Lines from the one containing "rw [List.find?_eq_none]" through the final line of the records are the only ones to copy, and each must match exactly.

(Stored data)
*-*-*
-- ==== Sys2Proof/Laws/Moves.lean ====
section
/-! SUPPORT. What a party transition leaves as it was, what its removals do, and which of its events comes first. -/

namespace Sys2Proof.Machine

variable (s : State)

/-! ### RMIX's own settings under every report -/

@[simp] theorem State.retargetFeed_holdSource (p : Party) : (s.retargetFeed p).rmix.holdSource = s.rmix.holdSource := by rfl
@[simp] theorem State.retargetFeed_holdGain (p : Party) : (s.retargetFeed p).rmix.holdGain = s.rmix.holdGain := by rfl
@[simp] theorem State.retargetFeed_lastReturns (p : Party) : (s.retargetFeed p).rmix.lastReturns = s.rmix.lastReturns := by rfl

@[simp] theorem State.reportFeeds_holdSource (ps : List Party) : (s.reportFeeds ps).rmix.holdSource = s.rmix.holdSource := by exact foldl_keeps (fun t => t.rmix.holdSource) State.retargetFeed (fun _ _ => rfl) ps s
@[simp] theorem State.reportFeeds_holdGain (ps : List Party) : (s.reportFeeds ps).rmix.holdGain = s.rmix.holdGain := by exact foldl_keeps (fun t => t.rmix.holdGain) State.retargetFeed (fun _ _ => rfl) ps s
@[simp] theorem State.reportFeeds_lastReturns (ps : List Party) : (s.reportFeeds ps).rmix.lastReturns = s.rmix.lastReturns := by exact foldl_keeps (fun t => t.rmix.lastReturns) State.retargetFeed (fun _ _ => rfl) ps s

@[simp] theorem State.retargetActive_holdSource (p : Party) (f : List Wanted) (a : Option Duck) : (s.retargetActive p f a).rmix.holdSource = s.rmix.holdSource := by rfl
@[simp] theorem State.retargetActive_holdGain (p : Party) (f : List Wanted) (a : Option Duck) : (s.retargetActive p f a).rmix.holdGain = s.rmix.holdGain := by rfl
@[simp] theorem State.retargetActive_lastReturns (p : Party) (f : List Wanted) (a : Option Duck) : (s.retargetActive p f a).rmix.lastReturns = s.rmix.lastReturns := by rfl

@[simp] theorem State.retargetCues_holdSource : (s.retargetCues).rmix.holdSource = s.rmix.holdSource := by rfl
@[simp] theorem State.retargetCues_holdGain : (s.retargetCues).rmix.holdGain = s.rmix.holdGain := by rfl
@[simp] theorem State.retargetCues_lastReturns : (s.retargetCues).rmix.lastReturns = s.rmix.lastReturns := by rfl

@[simp] theorem State.dipFalling_cues (j : Link) (src : Option Source) : (s.dipFalling j src).rmix.cues = s.rmix.cues := by rfl
@[simp] theorem State.dipFalling_holdSource (j : Link) (src : Option Source) : (s.dipFalling j src).rmix.holdSource = s.rmix.holdSource := by rfl
@[simp] theorem State.dipFalling_holdGain (j : Link) (src : Option Source) : (s.dipFalling j src).rmix.holdGain = s.rmix.holdGain := by rfl
@[simp] theorem State.dipFalling_lastReturns (j : Link) (src : Option Source) : (s.dipFalling j src).rmix.lastReturns = s.rmix.lastReturns := by rfl

@[simp] theorem State.select_holdSource (k : Link) (x : Option Selection) : (s.select k x).rmix.holdSource = s.rmix.holdSource := by unfold State.select; dsimp only; split <;> rfl
@[simp] theorem State.select_holdGain (k : Link) (x : Option Selection) : (s.select k x).rmix.holdGain = s.rmix.holdGain := by unfold State.select; dsimp only; split <;> rfl
@[simp] theorem State.select_lastReturns (k : Link) (x : Option Selection) : (s.select k x).rmix.lastReturns = s.rmix.lastReturns := by unfold State.select; dsimp only; split <;> rfl

@[simp] theorem State.reportParty_holdSource (b : State) (p : Party) : (s.reportParty b p).rmix.holdSource = s.rmix.holdSource := by unfold State.reportParty; dsimp only; split <;> simp
@[simp] theorem State.reportParty_holdGain (b : State) (p : Party) : (s.reportParty b p).rmix.holdGain = s.rmix.holdGain := by unfold State.reportParty; dsimp only; split <;> simp
@[simp] theorem State.reportParty_lastReturns (b : State) (p : Party) : (s.reportParty b p).rmix.lastReturns = s.rmix.lastReturns := by unfold State.reportParty; dsimp only; split <;> simp

@[simp] theorem State.reportTransition_holdSource (b : State) (p : Party) : (s.reportTransition b p).rmix.holdSource = s.rmix.holdSource := by unfold State.reportTransition; dsimp only; split <;> [skip; split] <;> simp
@[simp] theorem State.reportTransition_holdGain (b : State) (p : Party) : (s.reportTransition b p).rmix.holdGain = s.rmix.holdGain := by unfold State.reportTransition; dsimp only; split <;> [skip; split] <;> simp
@[simp] theorem State.reportTransition_lastReturns (b : State) (p : Party) : (s.reportTransition b p).rmix.lastReturns = s.rmix.lastReturns := by unfold State.reportTransition; dsimp only; split <;> [skip; split] <;> simp

@[simp] theorem State.conclude_holdSource (b : State) (p : Party) (j : Option Link) (call : List Event) (tail : List Offer) : (s.conclude b p j call tail).rmix.holdSource = s.rmix.holdSource := by simp [State.conclude]
@[simp] theorem State.conclude_holdGain (b : State) (p : Party) (j : Option Link) (call : List Event) (tail : List Offer) : (s.conclude b p j call tail).rmix.holdGain = s.rmix.holdGain := by simp [State.conclude]
@[simp] theorem State.conclude_lastReturns (b : State) (p : Party) (j : Option Link) (call : List Event) (tail : List Offer) : (s.conclude b p j call tail).rmix.lastReturns = s.rmix.lastReturns := by simp [State.conclude]

@[simp] theorem State.reworkActive_holdSource (b : State) (p : Party) (own : Option Link) : (s.reworkActive b p own).rmix.holdSource = s.rmix.holdSource := by unfold State.reworkActive; dsimp only; split <;> simp
@[simp] theorem State.reworkActive_holdGain (b : State) (p : Party) (own : Option Link) : (s.reworkActive b p own).rmix.holdGain = s.rmix.holdGain := by unfold State.reworkActive; dsimp only; split <;> simp
@[simp] theorem State.reworkActive_lastReturns (b : State) (p : Party) (own : Option Link) : (s.reworkActive b p own).rmix.lastReturns = s.rmix.lastReturns := by unfold State.reworkActive; dsimp only; split <;> simp

@[simp] theorem State.reportTransfer_holdSource (b : State) (p : Party) : (s.reportTransfer b p).rmix.holdSource = s.rmix.holdSource := by unfold State.reportTransfer; split <;> simp
@[simp] theorem State.reportTransfer_holdGain (b : State) (p : Party) : (s.reportTransfer b p).rmix.holdGain = s.rmix.holdGain := by unfold State.reportTransfer; split <;> simp
@[simp] theorem State.reportTransfer_lastReturns (b : State) (p : Party) : (s.reportTransfer b p).rmix.lastReturns = s.rmix.lastReturns := by unfold State.reportTransfer; split <;> simp

/-! ### The removals of R26 -/

theorem State.outOfGroup_of_ungroup {s t : State} (p : Party) (h : t.conf = (s.ungroup p).conf) :
    s.outOfGroup t p := by
  intro m
  have hg : t.group m = if (s.group m).members.contains p then (s.group m).without p else s.group m := by
    show row t.conf m = _
    rw [h]
    simp [State.ungroup]
  refine ⟨fun k => ?_, fun k => ?_⟩
  · rw [hg, if_neg (by simpa using k)]
  · rw [hg, if_pos (by simpa using k)]
    simp [GroupRec.without]

theorem State.removed_of_leave {s t : State} (p : Party) (into : PartyState)
    (h : into ≠ .queued ∧ into ≠ .onAir ∧ into ≠ .screening) (hs : t.stud = (s.leave p into).stud)
    (hc : t.conf = (s.leave p into).conf) : s.removed t p := by
  obtain ⟨h1, h2, h3⟩ := h
  unfold State.leave at hs hc
  have e : ∀ u : State, (if into.talkable then u else u.setTalkList p []).stud = u.stud := fun u => by
    split <;> rfl
  have g : ∀ u : State, (if into.talkable then u else u.setTalkList p []).conf = u.conf := fun u => by
    split <;> rfl
  simp only [e, g] at hs hc
  refine ⟨fun q => ?_, fun q => ?_, fun q r => ?_, fun q => ?_, fun q => ?_⟩
  · simp [q, h1, State.dequeue] at hs
    simpa [State.outOfQueue] using hs
  · simp [q, h2, State.freeAir] at hs
    refine ⟨by rw [hs], fun n => ?_⟩
    rw [hs]
    simp only [row_tab]
    rcases row s.stud.slots n with _ | o
    · simp
    · simp
  · rw [hs]
    simp only [q, r, false_and, if_false]
    split <;> simp [State.ungroup]
  · refine State.outOfGroup_of_ungroup p ?_
    simpa [q, h3] using hc
  · rw [hc]
    simp only [q, false_and, if_false]
    split <;> split <;> simp [State.dequeue, State.freeAir]

/-- A move into an answered state from VACANT, ALERTING or such takes the party from no collection. -/
theorem State.leave_stud_none (p : Party) (into : PartyState) (h : (s.party p).state ≠ .queued)
    (g : (s.party p).state ≠ .onAir) : (s.leave p into).stud = s.stud := by
  unfold State.leave
  simp only [h, g, false_and, if_false]
  split <;> split <;> simp [State.ungroup, State.setTalkList]

theorem State.leave_conf_none (p : Party) (into : PartyState) (h : (s.party p).state ≠ .screening) :
    (s.leave p into).conf = s.conf := by
  unfold State.leave
  simp only [h, false_and, if_false]
  split <;> split <;> split <;> simp [State.setTalkList, State.dequeue, State.freeAir]

theorem State.leave_stud_queued (p : Party) (into : PartyState) (h : (s.party p).state = .queued)
    (g : into ≠ .queued) : (s.leave p into).stud
      = { s.stud with queueA := s.stud.queueA.filter (· != p), queueB := s.stud.queueB.filter (· != p) } := by
  unfold State.leave
  simp [h, g]
  split <;> simp [State.setTalkList, State.dequeue]

theorem State.leave_conf_screening (p : Party) (into : PartyState) (h : (s.party p).state = .screening)
    (g : into ≠ .screening) : (s.leave p into).conf = (s.ungroup p).conf := by
  unfold State.leave
  simp [h, g]
  split <;> simp [State.setTalkList]

/-! ### Frames of a transition -/

theorem State.sameStudios_leave (p : Party) (into : PartyState) : s.sameStudios (s.leave p into) := by
  unfold State.leave State.sameStudios
  dsimp only
  split <;> split <;> split <;> split <;>
    simp [State.setTalkList, State.dequeue, State.freeAir, State.ungroup]

/-- A transition that enters a state, changes the record of its party again, and concludes: the frame of R26 and R27. -/
theorem State.conclude_frame {s t : State} (b : State) (p : Party) (j : Option Link) (call : List Event)
    (tail : List Offer) (h : s.sameBase t) (hl : t.links = s.links) (hr : t.rmix = s.rmix)
    (hp : ∀ q, q ≠ p → t.party q = s.party q) (ht : s.otherLists t p) (hs : s.sameStudios t) :
    s.partyFrame (t.conclude b p j call tail) p := by
  refine ⟨State.conclude_sameBase b p j call tail h, ?_, ?_, ?_, ?_, ?_⟩
  · intro k
    have : (t.conclude b p j call tail).link k
        = (t.offerAll (transitionOffers b t p j call ++ tail)).link k := by
      simp only [State.link, State.conclude_links]
    rw [this]
    have g := t.offerAll_onlyOffers (transitionOffers b t p j call ++ tail) k
    have e : t.link k = s.link k := by simp [State.link, hl]
    rwa [e] at g
  · simp [State.sameHold, hr]
  · intro q hq
    have : (t.conclude b p j call tail).party q = t.party q := by simp [State.party]
    rw [this]
    exact hp q hq
  · simpa [State.otherLists, State.talkList] using ht
  · simpa [State.sameStudios] using hs

theorem State.enter_otherLists (p : Party) (into : PartyState) : s.otherLists (s.enter p into) p := by
  refine ⟨?_, ?_, ?_⟩
  · simp only [State.enter_tarb]
    unfold State.leave
    dsimp only
    split <;> split <;> split <;> split <;> simp [State.setTalkList, State.dequeue, State.freeAir, State.ungroup]
  · simp only [State.enter_tarb]
    unfold State.leave
    dsimp only
    split <;> split <;> split <;> split <;> simp [State.setTalkList, State.dequeue, State.freeAir, State.ungroup]
  · intro q hq
    have : (s.enter p into).talkList q = (s.leave p into).talkList q := by simp [State.talkList]
    rw [this, State.leave_talkList]
    simp [hq]

theorem State.enter_talkList (p : Party) (into : PartyState) :
    (s.enter p into).talkList p = if into.talkable then s.talkList p else [] := by
  have : (s.enter p into).talkList p = (s.leave p into).talkList p := by simp [State.talkList]
  rw [this, State.leave_talkList]
  cases into.talkable <;> simp

theorem State.enter_sameStudios (p : Party) (into : PartyState) : s.sameStudios (s.enter p into) := by
  have h := s.sameStudios_leave p into
  simpa [State.sameStudios] using h

/-! ### The first event of a transition -/

theorem State.views_eq {s t : State} (hr : t.regions = s.regions) (hv : t.supervisor = s.supervisor) (k : Link)
    (p : Party) : t.views k p = s.views k p := by
  simp [State.views, State.partyPerms, State.permsUnder, State.partyRegion, State.region, hr, hv]

theorem State.viewsStudio_eq {s t : State} (hr : t.regions = s.regions) (hv : t.supervisor = s.supervisor) (k : Link)
    (x : Studio) : t.viewsStudio k x = s.viewsStudio k x := by
  simp [State.viewsStudio, State.studioPerms, State.permsUnder, State.studioRegion, State.region, hr, hv]

theorem State.conclude_first {s t : State} (p : Party) (j : Option Link) (e : Event) (call : List Event)
    (tail : List Offer) (hl : t.links = s.links) (hr : t.regions = s.regions) (hv : t.supervisor = s.supervisor) :
    s.offersFirst (t.conclude s p j (e :: call) tail) p e (s.party p).owner (t.party p).owner := by
  refine ⟨(transitionOffers s t p j call ++ tail), fun k => ?_⟩
  have h1 : (t.conclude s p j (e :: call) tail).link k
      = (t.offerAll (transitionOffers s t p j (e :: call) ++ tail)).link k := by
    simp only [State.link, State.conclude_links]
  have h2 : t.link k = s.link k := by simp [State.link, hl]
  have h3 : ({ event := e, receives := fun j => s.views j p || (s.party p).owner == some j || (t.party p).owner == some j }
      : Offer) = viewOffer s t p e := by
    simp [viewOffer, State.views_eq hr hv]
  rw [h1, State.offerAll_link, h2, h3]
  simp [transitionOffers]

/-- A transition whose change has offered nothing yet offers exactly its events and what follows them (R27, R174). -/
theorem State.conclude_exactly {s t : State} (p : Party) (j : Option Link) (call : List Event) (tail : List Offer)
    (hl : t.links = s.links) :
    s.offersExactly (t.conclude s p j call tail) (transitionOffers s t p j call ++ tail) := by
  intro k
  have h1 : (t.conclude s p j call tail).link k
      = (t.offerAll (transitionOffers s t p j call ++ tail)).link k := by
    simp only [State.link, State.conclude_links]
  have h2 : t.link k = s.link k := by simp [State.link, hl]
  rw [h1, State.offerAll_link, h2]

/-! ### The places of a party -/

/-- Under the law of the places, only a QUEUED party stands in a ready queue. -/
theorem State.queueOf_none {s : State} {p : Party} (hl : s.placesLaw) (h : (s.party p).state ≠ .queued) :
    s.queueOf p = none := by
  have := (hl.2.1 p).not.2 h
  rw [List.mem_append, not_or] at this
  simp [State.queueOf, this]

/-- Under the law of the places, only a party ON_AIR is on an air slot. -/
theorem State.slotOf_none {s : State} {p : Party} (hl : s.placesLaw) (h : (s.party p).state ≠ .onAir) :
    s.slotOf p = none := by
  unfold State.slotOf
  rw [List.find?_eq_none]
  intro n _
  cases e : row s.stud.slots n with
  | none => simp
  | some o =>
    simp only [beq_iff_eq]
    intro q
    exact h ((hl.2.2.1 p).1 ⟨n, o, e, q⟩)

end Sys2Proof.Machine
end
*-*-*
EXERCISE OUTPUT:
  rw [List.find?_eq_none]
  intro n _
  cases e : row s.stud.slots n with
  | none => simp
  | some o =>
    simp only [beq_iff_eq]
    intro q
    exact h ((hl.2.2.1 p).1 ⟨n, o, e, q⟩)

end Sys2Proof.Machine
end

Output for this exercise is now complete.